(Source data begins)

-- ==== Sys2Proof/Machine/Access.lean ====
section
/-! DEFINITION. How an engine of this Ndonte reads and writes the store while it runs a descriptor or serves a fabric
request: line by line at home or over Meunol, with its writes held back until the whole run has what it needs
(R20 to R23, R110, R117, R120, R300). -/

namespace Sys2Proof.Machine

open Sys2Proof

/-- An engine as the ENGINE field codes it (R55): its class in the upper 4 bits, its instance in the lower 12. -/
def engineCode : Engine → Nat
  | .bay n => n % 4096
  | .scanner n => 0x1000 + n % 4096
  | .turntable => 0x2000
  | .kiln => 0x3000
  | .dispatcher => 0x4000
  | .agent => 0x5000
  | .queueFront => 0x6000

/-- Who an access is made for. -/
inductive Runner where
  | desc (q seq : Nat)
  | fab (id : Nat)
  | unit
  deriving DecidableEq, Repr

/-- What an access is made under: the runner, the composition and node that R300 checks, the LD of the queue's host
function (R104), the PASID, and the SIDX of its fabric requests. `checked` is false for the block's own tables. `eng` is the engine that
makes the access (R21), `ent` the timetable entry that it is made for, plus one, or 0. -/
structure Ctx where
  run : Runner
  comp : Nat
  src : Nat
  fromFab : Bool
  grant : Bool
  ld : Option Nat
  pasid : Nat
  sidx : Nat
  checked : Bool
  eng : Engine
  ent : Nat
  stage : Nat
  deriving DecidableEq, Repr

/-- Why a run ends early: with a status, or to be presented again when what it waits for has come. -/
inductive Halt where
  | done (st : Nat)
  | need
  deriving DecidableEq, Repr

/-- One write of a run, within one line: the FA of its first byte, its bytes, and whether the data is poisoned. -/
structure LogRun where
  fa : Nat
  bytes : List Byte
  poison : Bool
  deriving DecidableEq, Repr

/-- The engine that makes an access of a run at this Ndonte (R386). -/
inductive AccBy where
  | bay
  | scanner
  | turntable
  deriving DecidableEq, Repr

/-- One access of a run, as the counters and samples see it (R383, R386). -/
structure Acc where
  fa : Nat
  write : Bool
  atomic : Bool
  poison : Bool
  who : AccBy
  stage : Nat
  tier : Option Nat
  cached : Bool
  deriving DecidableEq, Repr

/-- A run's state: the block, the writes made so far in order, the count of remote atomics, the accesses made, the translations taken, and
those under which the access that the run waits on has been issued. -/
structure RunSt where
  d : Dev
  log : List LogRun
  atoms : Nat
  acc : List Acc
  trs : List Issued
  iss : List Issued

/-- A computation of an engine. -/
abbrev M (α : Type) := ReaderT Ctx (ExceptT Halt (StateM RunSt)) α

/-- The block as it stands. -/
def getDev : M Dev := do return (← get).d

/-- Change the block. -/
def modDev (f : Dev → Dev) : M Unit := modify (fun s => { s with d := f s.d })

/-- End with a status. -/
def halt (st : Nat) : M α := throw (.done st)

/-- End the run for now: it is presented again. -/
def need : M α := throw .need

/-- End with a status unless a condition holds. -/
def ensure (b : Bool) (st : Nat) : M Unit := if b then pure () else halt st

/-- The run waits on an access of the page that an FA lies in: it has been issued under the translations that gave the page (R50). -/
def waitsOn (fa : Nat) : M α := do
  modify (fun s => { s with iss := s.trs.filter (fun t => t.fa == fa / 65536) })
  need

/-- The marker of a request that an engine has in a tracker. -/
def Ctx.req (c : Ctx) (off : Nat) (write : Bool) : MemReq :=
  match c.run with
  | .desc q n => .desc q n off write
  | .fab i => .fab i off write
  | .unit => .desc 65536 0 off write

/-- A line's bytes with the poison of its two code words. -/
structure LineVal where
  data : Line
  p0 : Bool
  p1 : Bool
  deriving DecidableEq, Repr

/-- The line at a local offset as home holds it. -/
def Dev.lineVal (d : Dev) (off : Nat) : LineVal :=
  ⟨d.line off, d.poisonAt (64 * (off / 64)), d.poisonAt (64 * (off / 64) + 32)⟩

/-- The poison of a code word after a masked write (R99). -/
def wordAfter (p : Bool) (m : LineMask) (poison : Bool) (c : Nat) : Bool :=
  if maskWord m c = 0 then p else if poison then true else if maskWord m c = 2 ^ 32 - 1 then false else p

/-- A line after a write of some of its bytes. -/
def LineVal.put (v : LineVal) (lo : Nat) (bs : List Byte) (poison : Bool) : LineVal :=
  let m := rangeMask lo (min 64 (lo + bs.length))
  ⟨bytesLine (splice (lineBytes v.data) lo (bs.take (64 - lo))), wordAfter v.p0 m poison 0, wordAfter v.p1 m poison 1⟩

/-- A line as a run sees it: home's value with the run's own earlier writes (R110). -/
def overlay (log : List LogRun) (fa : Nat) (v : LineVal) : LineVal :=
  (log.filter (fun r => r.fa / 64 == fa / 64)).foldl (fun v r => v.put (r.fa % 64) r.bytes r.poison) v

/-- The revocation entry that names an LD and a frame (R103). -/
def Dev.revFor (d : Dev) (ld f : Nat) : Option Revocation :=
  d.revs.find? (fun r => bit r.lds ld && decide (r.first ≤ f ∧ f < r.first + r.frames))

/-- Record a refusal under a revocation: one event per LD, per extent, per accounting window (R104). -/
def Dev.revokeEvent (d : Dev) (ld : Nat) (r : Revocation) : Dev :=
  d.eventWindow .revokeRefused (r.extent * 16 + ld) [.ld ld, .extent r.extent r.epoch]
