-- ==== Sys2Proof/Machine/Wake.lean ====
section
/-! DEFINITION. Leaving STOP and undoing its entry, with their accounting (R361 to R364), and what a register path meets
before its access is carried out (R376, R378, R428). -/

namespace Sys2Proof.Machine

open Sys2Proof

/-- PWR_MODE.SVC (R364). -/
def Dev.svc (d : Dev) : Nat := d.rf 0x200C 1 0

/-- Account a refused STOP request (`kind` 0) or an aborted entry (`kind` 1) (R364). -/
def Dev.accountStop (d : Dev) (kind unit : Nat) : Dev :=
  let d := if d.svc = 0 then
      let d := if kind = 0 then d.stat 0x2010 15 0 1 else d.stat 0x2010 31 16 1
      (d.setRf 0x2010 35 32 unit).setRf 0x2010 36 36 kind
    else d
  d.event (if kind = 0 then .stopRefused else .stopAborted) [.unit unit]

/-- Account a wake (R364). -/
def Dev.accountWake (d : Dev) (src idx : Nat) : Dev :=
  let d := if d.svc = 0 then d
    else ((d.setRf 0x2018 3 0 src).setRf 0x2018 7 4 (if src = 2 ∨ src = 3 ∨ src = 4 then idx else 0)).setRf 0x2018 63 32 d.sec
  d.event .woke [.unit src]

/-- Undo an entry of STOP (R361): the ports it sent to DOZE train again, and the block is in RUN. -/
def Dev.undoEntry (d : Dev) : Dev :=
  let d := d.power.dozed.foldl (fun d p => if (d.port p).st = .doze then d.train p else d) d
  { d with power := { d.power with st := .run, step := 0, linkL1 := false, dozed := [], snapshot := [], aonLost := false } }

/-- Abort an entry of STOP (R361). -/
def Dev.abortEntry (d : Dev) (unit : Nat) : Dev :=
  if d.power.st ≠ .entering then d else d.undoEntry.accountStop 1 unit

/-- Begin a wake (R362, R363): one runs, whatever fires after it. -/
def Dev.startWake (d : Dev) (src idx : Nat) : Dev :=
  if d.power.st ≠ .stop then d
  else { d with power := { d.power with st := .waking, waking := src, wakeStep := 0 } }.accountWake src idx

/-- A host request or CXL.io access arrives (R361, R362): it aborts an entry of STOP or starts the wake. -/
def Dev.hostArrives (d : Dev) : Dev := (d.abortEntry 9).startWake 1 0

/-! Register paths. -/

/-- What a register access meets on its path: it passes, waits, is refused with a status (1 DENIED, 2 BOUNDS, 3 BUSY,
4 unsupported request), or finds the part without power. -/
inductive PathAns where
  | pass
  | hold
  | refuse (r : Nat)
  | drop
  deriving DecidableEq, Repr

/-- Whether an MCTP access comes in an SPDM session that authenticated its requester (R370, R376). -/
def Dev.authenticated (d : Dev) (session : Option Nat) : Bool :=
  match session with
  | none => false
  | some i => d.fw.sessions.any (fun x => x.transport == 16 && x.id == i && x.mutualAuth)

/-- A path's half-register latches (R416). -/
def Dev.latch (d : Dev) (p : Path) : Latch := smGet (pathKey p) ⟨none, none⟩ d.latches

/-- Set them. -/
def Dev.setLatch (d : Dev) (p : Path) (l : Latch) : Dev := { d with latches := smPut ⟨none, none⟩ (pathKey p) l d.latches }

/-- A write on a management path: a GO field or STOP waits for a live update's restart (R378); outside RUN a write is
refused with BUSY, except PWR_CTRL (R428). -/
def Dev.mgmtAns (d : Dev) (go pwr : Bool) : PathAns :=
  if go && d.fw.restarting then .hold else if d.power.st != .run && ! pwr then .refuse 3 else .pass

/-- What a write meets on its path. `own` is the host function in whose space the register also lies. Until step 8 of the boot
an access waits; where no image can run, only MCTP is answered (R366). -/
def Dev.pathAns (d : Dev) (p : Path) (own : Option Nat) (go pwr : Bool) : PathAns :=
  if ! d.power.pwrgd then .drop
  else if ! d.power.ready && ! d.power.stuck then .hold
  else match p with
  | .fn f => if d.power.stuck then .drop else if own != some f then .refuse 4 else if d.power.st != .run then .hold else .pass
  | .mctp s =>
    if d.fw.restarting then .hold
    else if d.rf 0x1004 0 0 = 1 ∧ ! d.authenticated s then .refuse 1
    else d.mgmtAns go pwr
  | .fm => if d.power.stuck then .drop else d.mgmtAns go pwr
  | .mgmt => if d.power.stuck then .drop else d.mgmtAns go pwr

/-- Whether a refusal is counted in SEC_STS.NAUTH (R376). -/
def Dev.nauthCount (d : Dev) (p : Path) : Dev :=
  match p with
  | .mctp s => if d.rf 0x1004 0 0 = 1 ∧ ! d.authenticated s then
      { d with fw := { d.fw with naUth := satAdd d.fw.naUth 1 65535 } } else d
  | _ => d

/-- A register write at an offset by a path: the command waits, is refused, or has its effect. It ends what an access before it
has left in the path's latches. -/
def State.onPath (s : State) (p : Path) (own : Option Nat) (go pwr : Bool) (off : Nat) (c : Instr) (f : State → State) : State :=
  match s.dev.pathAns p own go pwr with
  | .pass => f { s with dev := s.dev.setLatch p ⟨none, none⟩ }
  | .hold => { s with dev := { (match p with | .fn _ => s.dev.hostArrives | _ => s.dev) with held := s.dev.held ++ [c] } }
  | .refuse r => { s with dev := ((s.dev.setLatch p ⟨none, none⟩).nauthCount p).send (.regStatus (pathKey p) off r) }
  | .drop => s

/-- The same for an effect on the block alone. -/
def State.onPathDev (s : State) (p : Path) (own : Option Nat) (go pwr : Bool) (off : Nat) (c : Instr) (f : Dev → Dev) : State :=
  s.onPath p own go pwr off c (fun s => { s with dev := f s.dev })

end Sys2Proof.Machine
end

(Source data ends)

◆ **What needs to be done**
The expected response is the material above given again line by line, from its first line to the line holding "(R20 to R23, R110, R117, R120, R300). -/", inclusive.

◆ **Exercise response**
-- ==== Sys2Proof/Machine/Access.lean ====
section
/-! DEFINITION. How an engine of this Ndonte reads and writes the store while it runs a descriptor or serves a fabric
request: line by line at home or over Meunol, with its writes held back until the whole run has what it needs
(R20 to R23, R110, R117, R120, R300). -/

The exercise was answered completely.